[DATA FOR THE TASK]
/-- An index command (R327 to R335). -/
structure IxCmd where
  /-- number among the tile's engine commands, in issue order -/
  no : Nat := 0
  /-- 0 IXWALK, 1 IXGATH, 2 IXSCAT, 3 IXSCAT.add -/
  op : Nat := 0
  fmt : Fmt := .i32
  thread : Nat := 0
  inst : Nat := 0
  epoch : Nat := 0
  part : Nat := 31
  pasid : Nat := 0
  /-- runs in the leader alone (R399) -/
  lead : Bool := false
  /-- TIDX and T of the issuing thread (R330) -/
  tidx : Nat := 0
  tcount : Nat := 1
  cap : Val := {}
  cw : Nat := 0
  params : List Word := []
  /-- first cycle after its marks are complete -/
  ready : Nat := 0
  started : Bool := false
  /-- next entry or row -/
  cursor : Nat := 0
  /-- records or rows completed -/
  done : Nat := 0
  /-- rows whose index word has been read, with the index, and the dwords of the first of them that have been moved -/
  work : List (Nat × Nat) := []
  moved : List Nat := []
  /-- range of the walk, the pointers read so far, the row reached, the row of the last record and the distinct rows -/
  lo : Nat := 0
  hi : Nat := 0
  ptrs : List (Nat × Nat) := []
  row : Nat := 0
  last : Option Nat := none
  q : Nat := 0
  reason : Nat := 0
  /-- it has no row left to do, and the cycle from which CW may be filled -/
  closed : Bool := false
  endAt : Nat := 0
  failed : Option (Nat × Word) := none
  /-- issued in handler mode (R22) -/
  priv : Bool := false
  /-- in the log of a replica's region, a command that runs in the leader: only its marks are made here (R399) -/
  idle : Bool := false
  deriving DecidableEq, Repr

/-- The log of an open idempotent region (R334): the commands issued in it, each with its copied block. -/
structure Region where
  isOpen : Bool := false
  log : List IxCmd := []
  deriving DecidableEq, Repr

/-- The last instruction that a slot issued: its cycle, its pc, whether it trapped, and whether it was a transfer that was taken (R119
to R121). -/
structure Issue where
  cyc : Nat := 0
  pc : Word := 0
  insn : Option Instr := none
  trapped : Bool := false
  taken : Bool := false
  deriving DecidableEq, Repr

/-- A slot and the thread it holds (R13). -/
structure Thread where
  run : Run := .vacant
  arch : Arch := {}
  streams : Vector (Option Stream) 4 := Vector.replicate 4 none
  mons : Vector (Option MonLine) 4 := Vector.replicate 4 none
  monReset : Bool := false
  redPending : Nat := 0
  pend : List PendTrap := []
  held : Held := {}
  /-- the instruction that waits for a reply, a word, a block or a vote -/
  insn : Option Instr := none
  issue : Issue := {}
  /-- an engine-issue wait, which no asynchronous trap interrupts (R364) -/
  engWait : Bool := false
  /-- the last turn passed in a wait for a link: signal 8 of R418 -/
  linkWait : Bool := false
  cls : TurnClass := .vacant
  tcIssued : Word := 0
  tcWmem : Word := 0
  tcWmsg : Word := 0
  tcVac : Word := 0
  /-- number of the instance, sheet, replica and place of the thread -/
  inst : Nat := 0
  sheet : Nat := 0
  ridx : Nat := 0
  fieldxy : Word := 0
  stage : Word := 0
  tindex : BitVec 32 := 0
  rank : Nat := 0
  gm1 : Nat := 0
  /-- thread key of the slot to which the scheduler bound the thread -/
  home : Nat := 0
  /-- barrier epoch (R186) -/
  epoch : Nat := 0
  region : Region := {}
  red : Redund := {}
  /-- debug grant and breakpoint claim of the slot, kept when no thread is there (R411) -/
  grant : Bool := false
  claim : Bool := false
  /-- a debug stop has been asked for (R412), with its reason and index (R415) -/
  stopAsk : Option Nat := none
  /-- a single step is under way (R411) -/
  stepping : Bool := false
  /-- the breakpoint at the present pc has been passed by a RESUME -/
  passBp : Bool := false
  /-- first fetch of a form thread (R133) -/
  notBefore : Nat := 0
  /-- the cycle before which the empty-marks of an issued command are not complete, and the words of its tile still to mark (R318) -/
  markUntil : Nat := 0
  toMark : List Nat := []
  deriving DecidableEq, Repr

/-! ### Off-tile traffic -/

/-- Full/empty operations (R159). -/
inductive FeOp where
  | ldf
  | ldt
  | stf
  | stw
  | setf
  | sete
  | probe
  deriving DecidableEq, Repr

/-- A waiter in a word's queue (R161): a local thread by its key, or a remote request by its packet. -/
structure FeWaiter where
  remote : Bool := false
  key : Nat := 0
  op : FeOp := .ldf
  v : Word := 0
  /-- words of metadata that an MMAS has still to read from this one on, which is its word v (R242); 0 for any other waiter -/
  rest : Nat := 0
  deriving DecidableEq, Repr

/-- The walk of a QNODE (R310): the capability, the element, what the place in the tree asks of the record at `node`, its dwords read so
far, and the payload elements read so far. -/
structure QWalk where
  cap : Val := {}
  i : Nat := 0
  j : Nat := 0
  lvl : Nat := 0
  lg : Nat := 0
  fmt : Nat := 0
  node : Word := 0
  words : List Word := []
  vals : List Nat := []
  deriving DecidableEq, Repr

/-- What a packet asks for. -/
inductive Req where
  /-- LD, LDC, stream pop: bytes, and the granule's tag when asked -/
  | read (size : Nat) (tagged : Bool)
  /-- ST, STC, stream append: bytes and the tag to write -/
  | write (bytes : List Byte) (tag : Bool) (append : Bool)
  /-- a full/empty operation with its operand -/
  | fe (op : FeOp) (v : Word)
  /-- AMO or RED: operation, operand width in bytes, operand, compare value -/
  | amo (op : AmoOp) (n : Nat) (b c : Word) (red : Bool)
  /-- MARM: line index -/
  | arm (index : Nat)
  /-- SEND: mailbox and words -/
  | message (mb : Nat) (words : List Word)
  /-- instruction fetch of a 32-byte block -/
  | fetch
  /-- QPOOL: the new pair, or none for a read -/
  | qpool (new? : Option (Word × Word))
  /-- QSTAT and QNODE, which the quadtree engine of the die answers (R309, R310) -/
  | qstat
  | qnode (w : QWalk)
  /-- a packet of an MDRAIN: bytes with the selected dwords, or the wake-up fill -/
  | drain (bytes : List Byte) (sel : List Bool) (last : Bool) (wake : Bool)
  /-- an engine's empty-marks of words of one 64-byte block, by offset -/
  | mark (offs : List Nat)
  /-- an engine's element read -/
  | engRead (size : Nat)
  /-- an engine's element write, the words that it completes, and whether it is made in every replica (R399) -/
  | engWrite (bytes : List Byte) (fill : List Nat) (mirror : Bool)
  /-- access to control space by a system core (R430) -/
  | control (wr : Option Word)
  deriving DecidableEq, Repr

/-- What befalls the hardware: a memory error that strikes, in one bit or in more (R189, R271, R352, R379, R424), a fabric lane whose eye
margin falls short (R424), a page of host memory that answers no more or again (R204), and the monitor core's ring that loses records or has room again (R374). -/
inductive Mishap where
  /-- word of a tile's scratchpad -/
  | spad (u word : Nat) (single : Bool)
  /-- cell of an accumulator unit of a tile -/
  | acc (u unit cell : Nat) (single : Bool)
  /-- cell of a bank of a die's felting array -/
  | felting (die cell : Nat) (single : Bool)
  /-- dword of DRAM -/
  | dram (dword : Nat)
  /-- corrected error of DRAM of a die, at a place: a channel, bank and row (R424) -/
  | dramSoft (die place : Nat)
  /-- eye-margin sample below the limit, of a lane of a fabric port (R424) -/
  | eyeMargin (port lane : Nat)
  /-- page of 4 KiB of the host bus -/
  | host (page : Nat) (bad : Bool)
  /-- the monitor core's ring -/
  | ring (full : Bool)
  deriving DecidableEq, Repr

/-- Who waits for the answer of a packet. -/
inductive Owner where
  /-- the thread that issued it, by its key -/
  | thread (t : Nat)
  /-- a journal entry of a unit -/
  | journal (u e : Nat)
  /-- an instruction-cache miss of a unit -/
  | icache (u : Nat)
  /-- the copy engine of a unit: number of the element in flight -/
  | copy (u n : Nat)
  /-- the empty-marks of an engine command that a thread issues -/
  | marks (t : Nat)
  /-- nobody -/
  | nobody
  deriving DecidableEq, Repr

/-- Where a packet is. -/
inductive Stage where
  /-- in the form-window queue of its tile (R115) -/
  | queued
  /-- on the way to its target -/
  | flying
  /-- joined to a walk of its home station (R200) -/
  | walking
  /-- in the reservation queue of its location (R168), the physical place decided -/
  | reserved
  /-- held as a remote waiter at the port (R161) -/
  | waiting
  /-- its answer is on the way back -/
  | answered
  /-- its answer waits in the answering tile's form-window queue -/
  | replyQueued
  /-- will never be answered -/
  | dead
  deriving DecidableEq, Repr

/-- The target of a packet: a tile, or the home station of a GLOBAL access. -/
inductive Target where
  | tile (u : Nat)
  | station (s : Nat)
  deriving DecidableEq, Repr

/-- A request or its answer on the far net. -/
structure Packet where
  id : Nat := 0
  src : Nat := 0
  thread : Nat := 0
  owner : Owner := .nobody
  req : Req := .mark []
  target : Target := .tile 0
  /-- offset in the target tile, or GLOBAL virtual address -/
  addr : Nat := 0
  /-- the thread's context at issue: partition, PASID, instance, form class, epoch -/
  part : Nat := 31
  pasid : Nat := 0
  inst : Nat := 0
  form : Bool := false
  epoch : Nat := 0
  /-- issued by a system core -/
  sys : Bool := false
  issue : Nat := 0
  /-- the cycle at which its instruction issued: `issue`, but for a message that its journal sends later or again (R173) -/
  born : Nat := 0
  /-- cycle from which the present stage may end; in form class, the cycle at which it ends -/
  due : Nat := 0
  stage : Stage := .flying
  /-- flits still to depart in form class (R115) -/
  flits : Nat := 1
  /-- the cycle of its last departure from a window (R115) -/
  depart : Option Nat := none
  /-- the answer travels back -/
  back : Bool := false
  /-- the physical address once translated, with the node and HOST bit -/
  paddr : Nat := 0
  node : Nat := 0
  host : Bool := false
  answer : Answer := .none
  /-- abandoned by its issuer: the answer is discarded -/
  stale : Bool := false
  deriving DecidableEq, Repr

/-- A near-net value on its way or waiting (R112): the value and the cycle from which it is receivable. -/
structure LinkVal where
  v : Quad := 0
  at? : Nat := 0
  deriving DecidableEq, Repr

/-- One incoming direction of a link (R112): the values, the places taken by instructions that have not sent yet, and the
cycles at which freed places become free. -/
structure LinkQ where
  vals : List LinkVal := []
  taken : Nat := 0
  freeing : List Nat := []
  /-- the matrix engine holds the receive direction (R257) -/
  engine : Bool := false
  deriving DecidableEq, Repr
[/DATA FOR THE TASK]
TRY IT: Of the records above, copy each line that includes "first".

FINISHED EXERCISE:
  /-- first cycle after its marks are complete -/
  /-- rows whose index word has been read, with the index, and the dwords of the first of them that have been moved -/
  /-- first fetch of a form thread (R133) -/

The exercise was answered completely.